▶ **REQUIRED WORK**
Among the entries below, find the lines with "range" and copy them.

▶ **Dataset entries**
━━━━

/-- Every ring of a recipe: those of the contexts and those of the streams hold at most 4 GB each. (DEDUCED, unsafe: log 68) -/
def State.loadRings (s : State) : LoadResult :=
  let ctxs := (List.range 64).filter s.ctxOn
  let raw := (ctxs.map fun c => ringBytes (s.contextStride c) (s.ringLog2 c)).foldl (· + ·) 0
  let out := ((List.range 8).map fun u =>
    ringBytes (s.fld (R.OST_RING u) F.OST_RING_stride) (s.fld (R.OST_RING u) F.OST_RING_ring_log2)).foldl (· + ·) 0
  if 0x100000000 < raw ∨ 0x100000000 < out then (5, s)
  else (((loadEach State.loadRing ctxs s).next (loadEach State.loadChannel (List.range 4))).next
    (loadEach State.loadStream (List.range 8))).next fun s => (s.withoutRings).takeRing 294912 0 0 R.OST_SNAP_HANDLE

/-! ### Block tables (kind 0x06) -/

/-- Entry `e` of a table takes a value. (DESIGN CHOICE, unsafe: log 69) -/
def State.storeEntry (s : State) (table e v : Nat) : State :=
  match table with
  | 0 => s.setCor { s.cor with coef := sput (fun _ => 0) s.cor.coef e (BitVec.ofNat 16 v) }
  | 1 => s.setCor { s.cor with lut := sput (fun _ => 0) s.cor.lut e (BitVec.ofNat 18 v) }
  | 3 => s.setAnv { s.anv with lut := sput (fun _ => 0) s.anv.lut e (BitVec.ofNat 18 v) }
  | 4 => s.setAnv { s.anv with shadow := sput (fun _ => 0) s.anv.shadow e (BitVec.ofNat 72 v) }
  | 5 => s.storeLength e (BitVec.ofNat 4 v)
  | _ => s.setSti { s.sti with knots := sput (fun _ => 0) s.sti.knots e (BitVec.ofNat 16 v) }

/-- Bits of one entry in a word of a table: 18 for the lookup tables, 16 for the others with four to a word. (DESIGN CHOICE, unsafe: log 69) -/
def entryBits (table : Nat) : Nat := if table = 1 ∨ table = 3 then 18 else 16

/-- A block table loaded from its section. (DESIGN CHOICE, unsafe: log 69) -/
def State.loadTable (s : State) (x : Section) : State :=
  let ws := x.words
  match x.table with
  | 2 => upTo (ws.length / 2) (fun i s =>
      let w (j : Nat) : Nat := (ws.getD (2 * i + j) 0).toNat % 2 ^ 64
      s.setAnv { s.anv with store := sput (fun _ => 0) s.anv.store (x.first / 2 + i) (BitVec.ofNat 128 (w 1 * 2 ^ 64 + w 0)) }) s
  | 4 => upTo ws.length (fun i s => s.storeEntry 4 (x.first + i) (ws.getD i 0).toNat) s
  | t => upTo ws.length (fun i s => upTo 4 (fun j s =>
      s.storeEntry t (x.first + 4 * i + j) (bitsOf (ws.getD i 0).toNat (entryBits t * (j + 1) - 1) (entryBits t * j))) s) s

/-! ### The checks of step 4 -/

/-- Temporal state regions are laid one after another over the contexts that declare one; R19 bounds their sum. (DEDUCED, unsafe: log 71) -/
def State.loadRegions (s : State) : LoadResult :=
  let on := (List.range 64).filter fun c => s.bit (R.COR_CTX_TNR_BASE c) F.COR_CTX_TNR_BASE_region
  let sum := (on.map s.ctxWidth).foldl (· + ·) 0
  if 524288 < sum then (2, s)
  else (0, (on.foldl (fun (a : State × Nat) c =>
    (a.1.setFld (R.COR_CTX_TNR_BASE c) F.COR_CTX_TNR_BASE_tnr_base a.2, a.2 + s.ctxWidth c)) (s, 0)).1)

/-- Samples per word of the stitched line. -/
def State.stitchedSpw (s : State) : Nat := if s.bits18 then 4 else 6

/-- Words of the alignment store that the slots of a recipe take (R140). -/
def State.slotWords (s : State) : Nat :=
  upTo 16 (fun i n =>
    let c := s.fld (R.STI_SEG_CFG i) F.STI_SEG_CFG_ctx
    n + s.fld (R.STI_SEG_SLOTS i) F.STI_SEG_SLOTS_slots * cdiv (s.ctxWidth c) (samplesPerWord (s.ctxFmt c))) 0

━━━━

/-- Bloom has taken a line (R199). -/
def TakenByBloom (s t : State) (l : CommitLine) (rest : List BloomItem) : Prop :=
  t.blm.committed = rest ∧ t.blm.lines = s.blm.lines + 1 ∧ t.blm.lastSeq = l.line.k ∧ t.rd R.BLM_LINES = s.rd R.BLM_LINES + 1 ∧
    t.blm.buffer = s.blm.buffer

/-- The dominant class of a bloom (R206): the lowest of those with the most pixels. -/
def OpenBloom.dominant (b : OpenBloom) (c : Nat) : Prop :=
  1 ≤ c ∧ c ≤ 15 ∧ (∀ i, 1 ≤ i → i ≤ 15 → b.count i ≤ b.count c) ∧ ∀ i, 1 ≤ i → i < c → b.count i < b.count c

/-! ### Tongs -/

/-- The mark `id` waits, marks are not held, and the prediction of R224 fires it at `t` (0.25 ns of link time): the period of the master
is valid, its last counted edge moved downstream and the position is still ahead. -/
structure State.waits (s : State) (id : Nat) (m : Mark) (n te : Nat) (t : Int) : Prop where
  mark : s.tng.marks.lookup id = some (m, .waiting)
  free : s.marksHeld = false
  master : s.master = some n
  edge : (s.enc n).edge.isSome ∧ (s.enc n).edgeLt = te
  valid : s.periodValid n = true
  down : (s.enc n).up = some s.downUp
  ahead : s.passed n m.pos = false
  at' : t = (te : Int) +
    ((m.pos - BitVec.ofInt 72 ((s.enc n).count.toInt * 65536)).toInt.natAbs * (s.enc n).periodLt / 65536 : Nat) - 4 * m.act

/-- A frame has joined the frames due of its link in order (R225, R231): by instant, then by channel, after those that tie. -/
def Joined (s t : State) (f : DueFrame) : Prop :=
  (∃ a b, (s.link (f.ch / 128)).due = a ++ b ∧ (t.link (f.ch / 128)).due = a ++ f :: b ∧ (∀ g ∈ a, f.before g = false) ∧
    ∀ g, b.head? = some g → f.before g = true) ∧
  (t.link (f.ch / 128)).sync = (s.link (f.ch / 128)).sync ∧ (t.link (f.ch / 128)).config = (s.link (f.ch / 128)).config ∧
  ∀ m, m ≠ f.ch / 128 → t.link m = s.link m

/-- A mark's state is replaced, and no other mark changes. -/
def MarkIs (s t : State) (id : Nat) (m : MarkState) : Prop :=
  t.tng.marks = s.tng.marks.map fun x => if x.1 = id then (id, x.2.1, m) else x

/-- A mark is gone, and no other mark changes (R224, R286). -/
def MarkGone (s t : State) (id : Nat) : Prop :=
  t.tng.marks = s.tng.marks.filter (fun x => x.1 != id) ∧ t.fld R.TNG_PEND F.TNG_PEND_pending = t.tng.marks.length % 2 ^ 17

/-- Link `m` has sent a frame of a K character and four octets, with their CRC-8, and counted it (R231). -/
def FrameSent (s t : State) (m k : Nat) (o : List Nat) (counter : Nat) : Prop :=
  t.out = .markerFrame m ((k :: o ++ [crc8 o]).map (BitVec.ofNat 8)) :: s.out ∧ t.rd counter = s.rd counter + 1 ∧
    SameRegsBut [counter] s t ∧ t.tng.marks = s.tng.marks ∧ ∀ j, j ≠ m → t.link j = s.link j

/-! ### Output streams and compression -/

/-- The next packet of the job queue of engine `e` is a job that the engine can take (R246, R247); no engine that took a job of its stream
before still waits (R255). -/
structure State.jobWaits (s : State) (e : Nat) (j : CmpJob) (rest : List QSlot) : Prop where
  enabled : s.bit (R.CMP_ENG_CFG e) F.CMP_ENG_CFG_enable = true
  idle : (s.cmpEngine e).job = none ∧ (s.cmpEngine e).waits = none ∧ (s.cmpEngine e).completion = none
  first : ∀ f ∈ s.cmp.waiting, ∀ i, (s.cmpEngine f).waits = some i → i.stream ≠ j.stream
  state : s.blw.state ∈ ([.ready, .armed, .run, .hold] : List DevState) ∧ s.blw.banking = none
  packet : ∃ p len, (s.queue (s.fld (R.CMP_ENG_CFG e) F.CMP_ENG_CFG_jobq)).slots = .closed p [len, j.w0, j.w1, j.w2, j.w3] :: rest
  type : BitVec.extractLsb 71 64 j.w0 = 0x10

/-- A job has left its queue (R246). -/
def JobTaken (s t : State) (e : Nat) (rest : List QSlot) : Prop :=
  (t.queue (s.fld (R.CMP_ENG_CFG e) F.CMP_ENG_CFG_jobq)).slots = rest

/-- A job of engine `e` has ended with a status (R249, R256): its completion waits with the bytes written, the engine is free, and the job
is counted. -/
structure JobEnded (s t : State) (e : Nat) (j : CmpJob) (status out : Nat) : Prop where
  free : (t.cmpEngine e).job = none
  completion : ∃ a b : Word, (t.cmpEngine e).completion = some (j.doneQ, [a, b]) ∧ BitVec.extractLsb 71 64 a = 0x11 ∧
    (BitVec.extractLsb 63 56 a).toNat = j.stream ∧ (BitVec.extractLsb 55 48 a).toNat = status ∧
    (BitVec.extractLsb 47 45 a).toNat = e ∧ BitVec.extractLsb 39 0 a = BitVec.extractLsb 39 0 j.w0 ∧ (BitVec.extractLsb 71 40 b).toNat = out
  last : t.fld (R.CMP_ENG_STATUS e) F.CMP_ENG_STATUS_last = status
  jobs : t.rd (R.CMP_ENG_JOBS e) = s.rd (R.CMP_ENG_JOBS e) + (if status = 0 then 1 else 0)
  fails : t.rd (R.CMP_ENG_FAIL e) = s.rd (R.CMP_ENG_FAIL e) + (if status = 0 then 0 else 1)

━━━━

▶ **ANSWER BOX**
  let ctxs := (List.range 64).filter s.ctxOn
  let out := ((List.range 8).map fun u =>
  else (((loadEach State.loadRing ctxs s).next (loadEach State.loadChannel (List.range 4))).next
    (loadEach State.loadStream (List.range 8))).next fun s => (s.withoutRings).takeRing 294912 0 0 R.OST_SNAP_HANDLE
  let on := (List.range 64).filter fun c => s.bit (R.COR_CTX_TNR_BASE c) F.COR_CTX_TNR_BASE_region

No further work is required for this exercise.